In month one, our content agent shipped a post that was technically flawless. Correct word count. Proper schema. Images rendered. Video attached. It also argued the exact opposite of something I had written two weeks earlier. Nobody caught it until I read it.

The agent did its job. It just did it wrong.

This pattern repeated across evaluation agents, research agents, and even the QA agent that was supposed to catch the other agents. Output volume went up. Trust in the output went sideways.

The Eval Stack I Had to Build

After a few of these incidents, I stopped celebrating task counts and built an evaluation stack. It has four layers.

Layer one: deterministic checks. Before anything ships, code verifies the floor. No em dashes in copy. Schema present. Image files exist at the right paths. Video rendered and playable. These checks catch about 30 percent of failures and cost almost nothing.

Layer two: trace review. Every agent run produces a trace. What inputs it received. What tools it called. What it decided. I review a sample of traces weekly. Not all of them. Ten to fifteen per agent. This is where you find the "technically correct but wrong" failures that deterministic checks miss.

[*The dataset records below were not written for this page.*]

-- ==== Sys2Proof/Syntax.lean ====
section
/-! DEFINITION. The commands of the block: one constructor per row of spec/opcode_table.json, in the table's order, with
the operands the chapter's text gives the command (notes/assumptions/1.md).  `hat` is the hat of whoever makes the command,
`g` a site, `r` a timing region, `d` a power domain, `n` a cistern slot, `e` and `c` a vector engine and its context, `t` a
trough, `w` a well, `q` a host port, `p` a packet or message as the row's text says, `val` a register word as written. -/

namespace Sys2Proof

open Sys2Proof.Machine
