-- ==== Sys2Proof/Machine/Regs.lean ====
section
/-! DEFINITION. The register map: for every register of the block the address of each of its copies (R30: its BAR0 offset;
a register of a Prour tile, R159, at 0x1_0000_0000 + site × 0x0100_0000 + its window offset), its fields with their
access codes (R11) and reset values, as the register tables of the chapters give them.  A reset value the tables give as
"fuses", "flash", "record", "boot", "after training" or "per die" is that of the instance which notes/assumptions/3.md names. -/

namespace Sys2Proof.Machine

/-- The access codes of R11 that fields of this package carry.  (R11 also names LCK; no field of the tables has it.) -/
inductive Acc where
  | rw | ro | wo | w1c | w1s | stg
  deriving DecidableEq, Repr

/-- One field of a register: where it stands, how it behaves, what it holds after reset. -/
structure FldDesc where
  fld   : Fld
  acc   : Acc
  reset : Nat
  deriving DecidableEq, Repr

/-- One register family: the address of its first copy, the strides and counts of its copies, its fields. -/
structure RegDesc where
  base : Nat
  dims : List (Nat × Nat)
  flds : List FldDesc
  deriving DecidableEq, Repr

/-- One field of the map. -/
def fd (lo width : Nat) (acc : Acc) (reset : Nat) : FldDesc := ⟨⟨lo, width⟩, acc, reset⟩

/-- The copy numbers that place address `a` in a family whose first copy is at `base`. -/
def copyOf (base : Nat) : List (Nat × Nat) → Nat → Option (List Nat)
  | [], a => if a = base then some [] else none
  | (stride, count) :: ds, a =>
    if a < base then none
    else if (a - base) / stride < count then
      match copyOf base ds (base + (a - base) % stride) with
      | some l => some ((a - base) / stride :: l)
      | none => none
    else none

namespace Reg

Layer three: human override gates. For content that reaches customers, a human still approves. The agent drafts. The human reads. This is not because the agent is unreliable. It is because the cost of being wrong on a customer facing page is higher than the cost of the five minutes it takes to read a draft.

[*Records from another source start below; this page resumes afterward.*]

-- ==== Sys2Proof/Machine/StateTypes.lean ====
section
/-! DEFINITION. The parts of the state that no register of the map shows: what each unit of the block holds inside.
Everything a register shows lives in the register itself (Machine/State.lean). -/

namespace Sys2Proof.Machine

/-! ### Timing regions (R41–R53) -/

/-- Where a recalibration window stands (R51). -/
inductive WinPhase where
  | closed | draining | searching
  deriving DecidableEq, Repr

/-- One timing region beyond its MON_TMG_REGION register. -/
structure RegionSt where
  opCode : Nat := 0  -- the operating code (R34)
  lastRaise : Option Nat := none  -- HUB_TIMESTAMP of the last raise (R46 steps 1, 2)
  tripped : Bool := false  -- a trip since the last pacing interval (R49)
  quiet : Nat := 0  -- pacing intervals without a trip (R49)
  pace : Nat := 0  -- admission runs at 1 / 2 ^ pace (R49)
  phase : WinPhase := .closed  -- the recalibration window (R51)
  waiting : Bool := false  -- a window asked for waits for a commit (R53)
  inside : List Pkt := []  -- packets that were on the mesh when the window opened, which still drain (R51)
  calibrated : Bool := false  -- idle calibration has ended in the wake under way (R45)
  firstKnown : Bool := false  -- a first baseline has been recorded (R466)
  deriving DecidableEq, Repr

/-! ### Power (R447–R468) -/

/-- One power domain beyond its PWR_DOM registers. -/
structure DomSt where
  stepTo : Option Nat := none  -- the OP a step in progress reaches (R451)
  codeFloor : Option Nat := none  -- the FLOOR a refused step down left (R451)
  hubHeat : Nat := 15  -- heat_lim of the hub sensors (R464)
  stackHeat : Nat := 15  -- heat_lim of the stack (R273)
  hot : Bool := false  -- the 105 °C action is in force at a sensor of the domain (R464)
  waking : Bool := false  -- a wake is under way (R99)
  goingOff : Bool := false  -- it goes off once its directory is empty (R294)
  deriving DecidableEq, Repr

/-- One cap controller: the package's (0) or partition p's (1 + p) (R458–R461). -/
structure CapSt where
  last : Nat := 0  -- its last sample, in W
  lvl : Tbl Nat := []  -- power-cause level it asks of each site
  lim : Tbl Nat := []  -- cap_lim it sets on each domain
  acts : List (List Nat) := []  -- domains each stage-2 action lowered, newest first
  raised : Nat := 0  -- stage-1 actions in force
  below : Nat := 0  -- samples in a row at or below 0.95 × cap
  escDone : Bool := false  -- the escalation of this stay has been raised (R461)
  deriving DecidableEq, Repr

/-- Power, heat and wear. -/
structure PwrSt where
  samples : List Nat := []  -- package samples of the last 10 ms (R456)
  partUJ : Tbl (List Nat) := []  -- a partition's attributed energy, last ten milliseconds
  railMiss : Tbl Nat := []  -- reads in a row a rail has missed (R455)
  activity : Tbl Nat := []  -- hat × 32 + class: activity since the last attribution (R463)
  mspBytes : Tbl Nat := []  -- site × 1024 + hat: MSP bytes since the last attribution
  warnOn : Bool := false  -- the 100 °C action is set (R464)
  thermtrip : Bool := false  -- THERMTRIP_N is asserted (R465)
  tripOwed : Bool := false  -- a trip the wellhead has yet to add to TRIPS
  hist : Tbl (List Nat) := []  -- CONSUMED of each mechanism per hour, newest first (R467)
  daily : List Nat := []  -- daily REMAIN_H values, newest first, at most 30
  hours : Nat := 0  -- operating hours counted
  errs : Tbl Nat := []  -- corrected errors of each well's stack since the last hourly update (R466)
  errHist : Tbl (List Nat) := []  -- those of each hour, newest first, at most 720
  deriving DecidableEq, Repr

/-! ### The staging cistern (R56–R82) -/

/-- What a slot holds: an image as staged, records staged by STG writes, and the generation these started from. -/
structure Content where
  img  : List Byte
  stg  : List RecOp
  base : Nat
  deriving DecidableEq, Repr

/-- One slot beyond its registers. -/
structure Slot where
  content : Option Content := none
  carry : List (Nat × W64 × Nat) := []  -- register, value, byte mask, oldest first (R65)
  copyLen : Nat := 0  -- bytes a STAGE copy in progress takes
  copySrc : Nat := 0  -- where from
  copyRights : Nat := 0  -- the claiming hat's rights at STAGE (R77)
  checking : Bool := false  -- a CHECK is running (R68)
  relOwed : Bool := false  -- released once its commit has finished (R67)
  deriving DecidableEq, Repr

/-- How far a commit has come (R73). -/
inductive CommitPhase where
  | blocked   -- before step 3: a partition reset, a window or a site reset must end first
  | draining  -- steps 3 and 4
  | copying   -- step 8
  deriving DecidableEq, Repr

/-- The commit in progress. -/
structure Commit where
  slot    : Nat
  touched : Nat             -- mask of partitions
  package : Bool
  next    : List Rec        -- the merged state the epoch will flip to
  leaving : List Nat        -- sites that leave a partition
  phase   : CommitPhase
  flushed : Bool            -- their flushes have been started (step 4)
  inside  : List Pkt := []  -- packets on the mesh when the hold of step 3 began, which still drain (R75)
  since   : Nat := 0        -- HUB_TIMESTAMP of COMMIT (R78)
  deriving DecidableEq, Repr

/-- The cistern and the committed state. -/
structure CisSt where
  committed : List Rec := emptyRecs  -- the empty state at reset (R56)
  commit : Option Commit := none
  waiting : List Nat := []  -- slots whose COMMIT waits for step 8 (R78)
  exporter : Nat := 0  -- the hat an export runs under
  expRights : Nat := 0  -- its rights at GO (R77)
  expDst : Nat := 0  -- the destination at GO
  deriving DecidableEq, Repr

/-! ### The mesh (R83–R104) -/

/-- A mesh link pattern test in progress: whether it runs until STOP. -/
structure LinkTest where
  running : Bool := false
  forever : Bool := false
  deriving DecidableEq, Repr

/-- A link pattern test of TST_LTEST_CTL in progress: whether it runs until STOP, and what KIND, INDEX and SUB named at GO. -/
structure LandTest where
  running : Bool := false
  forever : Bool := false
  kind    : Nat := 0
  index   : Nat := 0
  sub     : Nat := 0
  deriving DecidableEq, Repr

/-- What the arbiter of one router output on one plane remembers (R55, R88). -/
structure Arb where
  resp  : Nat := 0  -- response-class grants in a row while a request-class packet waited (R88)
  upper : Tbl Nat := []  -- for each class, 0 request and 1 response: upper-group grants in a row while a lower-group packet waited (R88)
  last  : Tbl Nat := []  -- for each group, 2 × class + 1 if upper: the input granted last (R55)
  deriving DecidableEq, Repr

Layer four: post deployment monitoring. After content goes live, I watch for signals. Did the page get indexed? Did anyone link to it? Did it generate any inbound traffic? These signals close the loop between "we shipped" and "it worked."

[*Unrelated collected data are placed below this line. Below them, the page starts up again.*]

-- ==== Sys2Proof/Machine/Timing.lean ====
section
/-! DEFINITION. Slack monitors, pacing, recalibration windows and idle calibration (R41–R53): the commands of
spec/02_clockless_timing.md. -/

namespace Sys2Proof.Machine

/-- The load guard band in force and RISE_MAX (R44, R47). -/
def Block.guard (b : Block) : Nat := b.f Reg.MON_TMG_CTL Fl.MON_TMG_CTL_GUARD
def Block.riseMax (b : Block) : Nat := b.f Reg.MON_TMG_CTL Fl.MON_TMG_CTL_RISE_MAX

/-- A region is in use: a fabric region always is (R42). -/
def Block.regionOn (b : Block) (r : Nat) : Bool := decide (12 ≤ r) || b.wellOn r

/-- Raise the delay code by one step (R46 step 1).  A region that a new ceiling lifts from its ceiling is below it again. -/
def raiseCode (r : Nat) : Prog := .read fun b => .all [
  setF (Reg.MON_TMG_REGION r) Fl.MON_TMG_REGION_CODE (b.regionCode r + 1),
  .when (decide (b.regionState r = 2)) (setF (Reg.MON_TMG_REGION r) Fl.MON_TMG_REGION_STATE 1),
  incSat (Reg.MON_TMG_REGION r) Fl.MON_TMG_REGION_RAISES,
  modRegion r fun s => { s with lastRaise := some b.now },
  logEv St.ok r]

/-- Pace the intakes and bucket credits of every partition that uses the region (R46 step 4, R49); the trip that begins it does not
count in its first interval. -/
def paceRegion (r : Nat) : Prog := .read fun b => .all [
  setF (Reg.MON_TMG_REGION r) Fl.MON_TMG_REGION_STATE 3,
  setF (Reg.MON_TMG_REGION r) Fl.MON_TMG_REGION_MARGIN 1,
  logEv St.timingMargin r,
  .when (decide ((b.region r).pace = 0)) (modRegion r fun s => { s with pace := 1, quiet := 0, tripped := false }),
  .each (List.range 16) refreshThrottle]

/-- Step 3 of R46 may raise the voltage of a region's domain (R274, R450, R460). -/
def Block.mayRaise (b : Block) (r : Nat) : Bool :=
  let d := regionDom r
  b.capAllows d && decide (b.domOp d < b.f (Reg.PWR_DOM_CTL d) Fl.PWR_DOM_CTL_HIGHEST) &&
    !(decide (r < 12) && b.on (Reg.WEL_STATUS r) Fl.WEL_STATUS_HEAT)

/-- A raise happened in the last 100 ns. -/
def Block.inHoldoff (b : Block) (r : Nat) : Bool :=
  match (b.region r).lastRaise with
  | some t => decide (b.now < t + 100)
  | none => false

/-- A slack monitor trips (R46).  DESIGN CHOICE: STATE 0b010 stands until pacing, a raise or a window, also once the voltage step has
come, and a trip in a window is neither counted nor acted on (notes/assumptions/59.md). -/
def monitorTrip (r : Nat) : Prog := .read fun b =>
  let st := b.regionState r
  .when (b.regionOn r && decide (1 ≤ st ∧ st ≤ 3)) (.all [
    incSat (Reg.MON_TMG_REGION r) Fl.MON_TMG_REGION_TRIPS,
    modRegion r fun s => { s with tripped := true },
    if b.inHoldoff r then .skip
    else if b.regionCode r < b.f (Reg.MON_TMG_REGION r) Fl.MON_TMG_REGION_CEILING then raiseCode r
    else if b.mayRaise r then .all [
      setF (Reg.MON_TMG_REGION r) Fl.MON_TMG_REGION_STATE 2,
      setF (Reg.PWR_DOM_STATUS (regionDom r)) Fl.PWR_DOM_STATUS_TIMING_OP (b.domOp (regionDom r) + 1),
      kickDomain (regionDom r)]
    else paceRegion r])

def execMonitorTrip (r : Fin 16) (s : State) : Host.Outcome State Fault Refusal := s.run (monitorTrip r)

/-- A 100 µs pacing interval of a paced region (R49): halved again while trips go on, down to one sixteenth; after 1 ms
without a trip, ten intervals, doubled at each until it is restored. -/
def pacingInterval (r : Nat) : Prog := .read fun b =>
  let s := b.region r
  .when (decide (s.pace ≠ 0)) (
    if s.tripped then modRegion r fun s => { s with pace := min 4 (s.pace + 1), tripped := false, quiet := 0 }
    else if s.quiet + 1 < 10 then modRegion r fun s => { s with quiet := s.quiet + 1 }
    else .all [
      modRegion r fun s => { s with pace := s.pace - 1, quiet := 10 },
      .when (decide (s.pace = 1)) (.all [
        .when (decide (b.regionState r = 3)) (setF (Reg.MON_TMG_REGION r) Fl.MON_TMG_REGION_STATE 1),
        modRegion r fun s => { s with quiet := 0 },
        .each (List.range 16) refreshThrottle])])

def execPacingInterval (r : Fin 16) (s : State) : Host.Outcome State Fault Refusal := s.run (pacingInterval r)

/-- Open a window on a region (R51, R53). -/
def openWindow (r : Nat) : Prog := .read fun b =>
  let st := b.regionState r
  if !b.regionOn r || decide (st = 0) then .skip
  else if decide (st = 4) || decide ((b.region r).phase ≠ .closed) then .skip
  else if st = 5 then setF (Reg.MON_TMG_REGION r) Fl.MON_TMG_REGION_RECAL_SKIPPED 1
  else if b.regionQuiescing r then modRegion r fun s => { s with waiting := true }
  else .all [
    setF (Reg.MON_TMG_REGION r) Fl.MON_TMG_REGION_STATE 4,
    modRegion r fun s => { s with
      phase := .draining, inside := b.noc.net.filter fun p => (b.pathRegions p).contains r }]

/-- A write of MON_RECAL (R51; R379: POWER). -/
def monRecal (hat mask : Nat) : Prog := underHat hat (.read fun b =>
  .when (b.holds hat Right.power) (.each (setBits mask 16) openWindow))

def execMonRecal (hat mask : Nat) (s : State) : Host.Outcome State Fault Refusal := s.run (monRecal hat mask)

/-- The windows that waited for a commit open when it has completed (R53). -/
def openWaiting : Prog := .read fun b => .each ((List.range 16).filter fun r => (b.region r).waiting) fun r => .all [
  modRegion r fun s => { s with waiting := false }, openWindow r]

/-- No packet that was inside a region when its window opened is still under way, none in a router of its quadrant (R51). -/
def Block.regionDrained (b : Block) (r : Nat) : Bool :=
  ((b.region r).inside.all fun p => !b.noc.net.contains p) && b.noc.flights.all fun f => decide (12 + quadAt f.x f.y ≠ r)

/-- The packets inside the region have drained (R51 step 2). -/
def execRecalDrainDone (r : Fin 16) (s : State) : Host.Outcome State Fault Refusal :=
  s.run (.read fun b => .when (decide ((b.region r).phase = .draining) && b.regionDrained r) (modRegion r fun s => { s with phase := .searching }))

/-- Put a region on a new idle baseline: operating code, ceiling, counts since the last window (R44, R47).  DESIGN CHOICE: an
operating code that the guard band would take above 31 is 31 (notes/assumptions/59.md). -/
def setBaseline (r baseline : Nat) : Prog := .read fun b =>
  let code := min 31 (baseline + b.guard)
  let a := Reg.MON_TMG_REGION r
  .all [
    setF a Fl.MON_TMG_REGION_BASELINE baseline,
    setF a Fl.MON_TMG_REGION_CODE code,
    setF a Fl.MON_TMG_REGION_CEILING (min 31 (code + b.riseMax)),
    setF a Fl.MON_TMG_REGION_TRIPS 0,
    setF a Fl.MON_TMG_REGION_RAISES 0,
    modRegion r fun s => { s with opCode := code, lastRaise := none, tripped := false },
    .when (!(b.region r).firstKnown && decide (b.domOp (regionDom r) = 7)) (.all [
      modRegion r fun s => { s with firstKnown := true },
      setF (Reg.MON_WEAR_REGION r) Fl.MON_WEAR_REGION_FIRST baseline])]

/-- A commit has changed the guard band or RISE_MAX (R44, R47, R48): each calibrated region's operating code and ceiling move with
them; its code follows upward, and never falls. -/
def regionPolicy (guard : Nat) : Prog := .read fun b =>
  .each ((List.range 16).filter fun r => decide (b.regionState r ≠ 0)) fun r =>
    let code := min 31 ((b.region r).opCode + b.guard - guard)
    let a := Reg.MON_TMG_REGION r
    .all [
      modRegion r fun s => { s with opCode := code },
      setF a Fl.MON_TMG_REGION_CEILING (min 31 (code + b.riseMax)),
      .when (decide (b.regionCode r < code)) (setF a Fl.MON_TMG_REGION_CODE code)]

/-- Packets held at a region's boundary go on, in arrival order (R51 step 4, R52). -/
def releaseRegion (r : Nat) : Prog := modNoc fun n => { n with
  flights := Tbl.get (dflt []) r n.held ++ n.flights, held := Tbl.set (dflt []) r [] n.held }

/-- The PHY or the transport engines have relocked, and the held traffic goes on (R452). -/
def execBandHoldDone (d : Fin 20) (s : State) : Host.Outcome State Fault Refusal :=
  s.run (.read fun b => .when (decide (b.domState d = 4)) (.all [
    setF (Reg.PWR_DOM_STATUS d) Fl.PWR_DOM_STATUS_STATE 0, kickDomain d, releaseRegion (if d < 12 then d else 16 + d)]))

/-- The idle search of a window has ended: the window closes (R51 step 4, R451), and what waited for it goes on (R53, R468). -/
def recalSearchDone (r baseline : Nat) : Prog := .read fun b =>
  .when (decide ((b.region r).phase = .searching)) (.all [
    setBaseline r baseline,
    setF (Reg.MON_TMG_REGION r) Fl.MON_TMG_REGION_STATE 1,
    setF (Reg.MON_TMG_REGION r) Fl.MON_TMG_REGION_RECAL_DONE 1,
    modRegion r fun s => { s with phase := .closed, inside := [] },
    modDom (regionDom r) fun s => { s with codeFloor := none },
    refreshFloor (regionDom r),
    releaseRegion r,
    kickDomain (regionDom r),
    unblockCommit])

def execRecalSearchDone (r : Fin 16) (baseline : Fin 32) (s : State) : Host.Outcome State Fault Refusal :=
  s.run (recalSearchDone r baseline)

/-- A region's domain is off and wakes, and its idle calibration has not ended (R45). -/
def Block.calibrates (b : Block) (r : Nat) : Bool :=
  decide (b.regionState r = 5) && decide (b.domState (regionDom r) = 2) && (b.domSt (regionDom r)).waking && !(b.region r).calibrated

/-- Idle calibration has ended, at bring-up (R43) or in a wake from off (R45): with a baseline, or failed at code 31, which
SELF_TEST_DONE then treats as R471 says; a wake in which it fails does not end (notes/assumptions/59.md). -/
def idleCalibrationDone (r : Nat) (baseline : Option (Fin 32)) : Prog := .read fun b =>
  let st := b.regionState r
  .when (b.regionOn r && (decide (st = 0) || b.calibrates r)) (
    match baseline with
    | some n => .all [
        setBaseline r n,
        if st = 0 then setF (Reg.MON_TMG_REGION r) Fl.MON_TMG_REGION_STATE 1
        else modRegion r fun s => { s with calibrated := true }]
    | none => modSys fun s => { s with calFail := insertNat r s.calFail })

def execIdleCalibrationDone (r : Fin 16) (baseline : Option (Fin 32)) (s : State) : Host.Outcome State Fault Refusal :=
  s.run (idleCalibrationDone r baseline)

end Sys2Proof.Machine
end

The stack is simple. But nobody tells you to build it. The agent vendors sell you on "set it and forget it." That is a lie for anything customer facing.

Three Failure Patterns I Did Not See Coming

After six months, three patterns emerged that were not obvious at the start.

The agent learns my slop. If I write a bad prompt, the agent amplifies it. Vague instructions produce vague output. This sounds obvious, but it compounds. A slightly weak research brief becomes a mediocre draft becomes a forgettable published post. The failure is not at the final step. It is in the brief. The agent faithfully executes the weak signal.

Agents drift when left alone. The prompt you wrote in January will not produce the same output in June. Models change. APIs update. New data patterns emerge. Without periodic recalibration, agents slowly wander off target. I now run a calibration check every two weeks on every active agent. Compare recent output against a golden set. If something shifted, fix it before the drift becomes visible to customers.

Coordination failures are more common than individual failures. When eight agents hand off work to each other, the failure is rarely "agent four produced garbage." It is "agent two passed incomplete context to agent five, which made a reasonable but wrong decision." The most valuable debugging technique is not checking individual agent output. It is tracing the handoff.

The Architecture That Survived

I started with a flat architecture. One agent does research. One does drafting. One does QA. They passed work forward like an assembly line.

That broke in month two. The QA agent would reject a draft, send it back, and nobody tracked the revision state. Drafts got stuck. Agents waited for each other. The queue backed up.

What works now is a hub and spoke pattern. A coordinator agent owns the pipeline state. Specialized agents do the work and report back. The coordinator tracks what is pending, what passed, what failed, and what needs human input.

The coordinator does not make content decisions. It manages workflow state. This separation, state management from content judgment, is the single most important architectural decision I made.

What This Means for Marketing Teams

If you are building or buying agentic marketing tools, start with evaluation before you start with agents.

Define what good output looks like for your specific use case. Create ten examples. Then five examples of "close but wrong." Then five examples of "completely wrong." If you cannot articulate the difference between these categories, an agent cannot either.

Build the deterministic checks first. They are cheap and they catch the obvious failures. Add trace review second. Add human gates for anything customer facing.

And do not trust task counts. An agent that publishes fifty posts a month is not necessarily more valuable than one that publishes five posts that actually drive results. Measure work, not activity.

The agents are still running. They will wake up tomorrow and do their jobs. The difference between month one and month six is not that the agents got smarter. It is that the system around them got harder to fool.